[Saved entries]
========================
-- ==== Sys2Proof/Certificates/Slice0/DevParts.lean ====
section
/-! DEFINITION. Certificates/Slice0/DevParts.lean: the parts of the statements about the caches, memory, the network, management and the tray. -/

namespace Sys2Proof.Claims

open Sys2Proof Sys2Proof.Machine

/-! ### The L2 and the crossing -/

/-- L2_LOOKUP (R311, R318, R320, R338, R340, R354, R364): a read that finds its owner's line returns the line and changes no line; a
write that finds it merges its bytes, marks it dirty and writes nothing to memory; a read that finds none, with nothing that keeps it
from installing, takes an MSHR and the lowest free way of its partition; a request for a line of its owner that is being fetched
joins its MSHR; one that may not, or that comes behind one that waits or to a quiesced slice, waits. -/
def LookupsHitMergeOrWait : Prop :=
  ∀ s r, r.ok = true →
    let a := r.dpa / 128
    let d := s.dev
    let held : Dev := { d with l2 := { d.l2 with held := d.l2.held ++ [(r, false)] } }
    (d.quiescing (2 + sliceOf a / 48) = true ∨ d.l2Blocked r = true → exec (.l2Lookup r .none) s = .next { s with dev := held }) ∧
    (d.quiescing (2 + sliceOf a / 48) = false →
      (∀ l, l2Present d r.owner r.key r.dpa l →
        (r.write = false → ∃ d', exec (.l2Lookup r .none) s = .next { s with dev := d' } ∧ l2Same d d' ∧
          d'.out = .memData r.dpa l.data (l.poison ≠ 0) :: d.out ∧ d'.oget O.L2_HITS = d.oget O.L2_HITS + 1) ∧
        (r.write = true → ∃ d', exec (.l2Lookup r .none) s = .next { s with dev := d' } ∧ d'.mem = d.mem ∧ d'.out = d.out ∧
          (let m := mergeLine r.mask r.data r.poison l.data l.poison
           ∀ b, mget d'.l2.lines b = if b = a then some { l with data := m.1, poison := m.2, dirty := true } else mget d.l2.lines b))) ∧
      (d.l2.held = [] → d.logs.badSlots.contains r.key = false → d.l2.crossFailed = false →
        (∀ w, mget d.l2.lines a = none → r.write = false → d.l2.mshrs.any (fun m => m.line = a) = false → d.l2NoAlloc r = false →
          d.mshrFree r = true → freeWay d r w → (∀ u < w, ¬ freeWay d r u) →
          ∃ d', exec (.l2Lookup r .none) s = .next { s with dev := d' } ∧ l2Same d d' ∧ d'.out = d.out ∧
            d'.oget O.L2_MISSES = d.oget O.L2_MISSES + 1 ∧ d'.l2.mshrs = d.l2.mshrs ++ [⟨a, some w, r, [(r, false)]⟩]) ∧
        (∀ m, d.l2.mshrs.find? (fun m => m.line = a) = some m →
          (m.first.owner = r.owner → m.reqs.length ≤ 16 → ∃ d', exec (.l2Lookup r .none) s = .next { s with dev := d' } ∧ l2Same d d' ∧
            d'.out = d.out ∧ d'.oget O.L2_MISSES = d.oget O.L2_MISSES + 1 ∧
            d'.l2.mshrs = mapIf (fun m => m.line = a) (fun m => { m with reqs := m.reqs ++ [(r, false)] }) d.l2.mshrs) ∧
          (m.first.owner ≠ r.owner ∨ 17 ≤ m.reqs.length → exec (.l2Lookup r .none) s = .next { s with dev := held }))))

/-- L2_FILL (R319, R326): the fetched line serves the read that waits for it and is installed, clean, in the way its MSHR holds. -/
def FillsInstallTheLine : Prop :=
  ∀ s a r w, s.dev.l2.mshrs.find? (fun m => m.line = a) = some ⟨a, some w, r, [(r, false)]⟩ → r.write = false →
    s.dev.l2.crossFailed = false → s.dev.l2.held = [] → s.dev.l2.resps = [] → s.dev.l2.inWay (setOf a) w = none →
    let img := s.dev.lineImage a (s.dev.keyDraw r.key)
    ∃ d', exec (.l2Fill a) s = .next { s with dev := d' } ∧ d'.mem = s.dev.mem ∧
      d'.out = .memData r.dpa img.1 (img.2 ≠ 0) :: s.dev.out ∧
      d'.l2.mshrs = s.dev.l2.mshrs.filter (fun m => m.line ≠ a) ∧
      ∀ b, mget d'.l2.lines b = if b = a then some ⟨r.owner, w, false, img.2, img.1, s.dev.keyDraw r.key⟩ else mget s.dev.l2.lines b

/-- CROSSING_RETRY counts failures in a row per direction, the eighth being ERR_CROSSING (R345); CROSSING_FAILURE takes one module of a
direction away, the last being ERR_CROSSING (R362, R363); L2_SPARE_STEERING ends a steering and uses a spare (R361). -/
def CrossingFailuresAndSteering : Prop :=
  (∀ s dir, dir < 2 → s.dev.l2.crossFailed = false →
    let n := dget 0 s.dev.l2.crossFails dir + 1
    ∃ d', exec (.crossingRetry dir) s = .next { s with dev := d' } ∧ d'.oget O.CROSSING_RETRIES = s.dev.oget O.CROSSING_RETRIES + 1 ∧
      dget 0 d'.l2.crossFails dir = (if n = 8 then 0 else n) ∧ d'.l2.crossFailed = decide (n = 8) ∧
      d'.l2.lines = s.dev.l2.lines ∧ d'.mem = s.dev.mem) ∧
  (∀ s dir, dir < 2 → s.dev.l2.crossFailed = true → exec (.crossingRetry dir) s = .next s) ∧
  (∀ s dir, dir < 2 →
    let v := s.dev.oget O.CROSSING_MODULES
    let n := bits v (8 * dir) 8
    (n = 0 → exec (.crossingFailure dir) s = .next s) ∧
    (n ≠ 0 → ∃ d', exec (.crossingFailure dir) s = .next { s with dev := d' } ∧
      d'.oget O.CROSSING_MODULES = setBits v (8 * dir) 8 (n - 1) ∧
      d'.l2.crossFailed = (s.dev.l2.crossFailed || decide (n = 1)) ∧ d'.mem = s.dev.mem)) ∧
  (∀ s sl k col, sl < 96 → k < 32 → col < 65536 →
    (s.dev.l2.steering.contains (sl, k, col) = false → exec (.l2SpareSteering sl k col) s = .next s) ∧
    (s.dev.l2.steering.contains (sl, k, col) = true → ∃ d', exec (.l2SpareSteering sl k col) s = .next { s with dev := d' } ∧
      d'.l2.steering = s.dev.l2.steering.filter (· ≠ (sl, k, col)) ∧ dget 0 d'.l2.spares (64 * sl + k) = dget 0 s.dev.l2.spares (64 * sl + k) + 1 ∧
      d'.oget (O.L2_SPARES_USED sl) = s.dev.oget (O.L2_SPARES_USED sl) + 1 ∧ d'.l2.lines = s.dev.l2.lines ∧ d'.mem = s.dev.mem))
========================
#### ABOUT THIS EXERCISE:
Retype, exactly and in full, the lines above from the one containing "(d.l2.held = []" through the one containing "d'.l2.mshrs = s.dev.l2.mshrs.filter".

#### WRITTEN RESPONSE:
      (d.l2.held = [] → d.logs.badSlots.contains r.key = false → d.l2.crossFailed = false →
        (∀ w, mget d.l2.lines a = none → r.write = false → d.l2.mshrs.any (fun m => m.line = a) = false → d.l2NoAlloc r = false →
          d.mshrFree r = true → freeWay d r w → (∀ u < w, ¬ freeWay d r u) →
          ∃ d', exec (.l2Lookup r .none) s = .next { s with dev := d' } ∧ l2Same d d' ∧ d'.out = d.out ∧
            d'.oget O.L2_MISSES = d.oget O.L2_MISSES + 1 ∧ d'.l2.mshrs = d.l2.mshrs ++ [⟨a, some w, r, [(r, false)]⟩]) ∧
        (∀ m, d.l2.mshrs.find? (fun m => m.line = a) = some m →
          (m.first.owner = r.owner → m.reqs.length ≤ 16 → ∃ d', exec (.l2Lookup r .none) s = .next { s with dev := d' } ∧ l2Same d d' ∧
            d'.out = d.out ∧ d'.oget O.L2_MISSES = d.oget O.L2_MISSES + 1 ∧
            d'.l2.mshrs = mapIf (fun m => m.line = a) (fun m => { m with reqs := m.reqs ++ [(r, false)] }) d.l2.mshrs) ∧
          (m.first.owner ≠ r.owner ∨ 17 ≤ m.reqs.length → exec (.l2Lookup r .none) s = .next { s with dev := held }))))

/-- L2_FILL (R319, R326): the fetched line serves the read that waits for it and is installed, clean, in the way its MSHR holds. -/
def FillsInstallTheLine : Prop :=
  ∀ s a r w, s.dev.l2.mshrs.find? (fun m => m.line = a) = some ⟨a, some w, r, [(r, false)]⟩ → r.write = false →
    s.dev.l2.crossFailed = false → s.dev.l2.held = [] → s.dev.l2.resps = [] → s.dev.l2.inWay (setOf a) w = none →
    let img := s.dev.lineImage a (s.dev.keyDraw r.key)
    ∃ d', exec (.l2Fill a) s = .next { s with dev := d' } ∧ d'.mem = s.dev.mem ∧
      d'.out = .memData r.dpa img.1 (img.2 ≠ 0) :: s.dev.out ∧
      d'.l2.mshrs = s.dev.l2.mshrs.filter (fun m => m.line ≠ a) ∧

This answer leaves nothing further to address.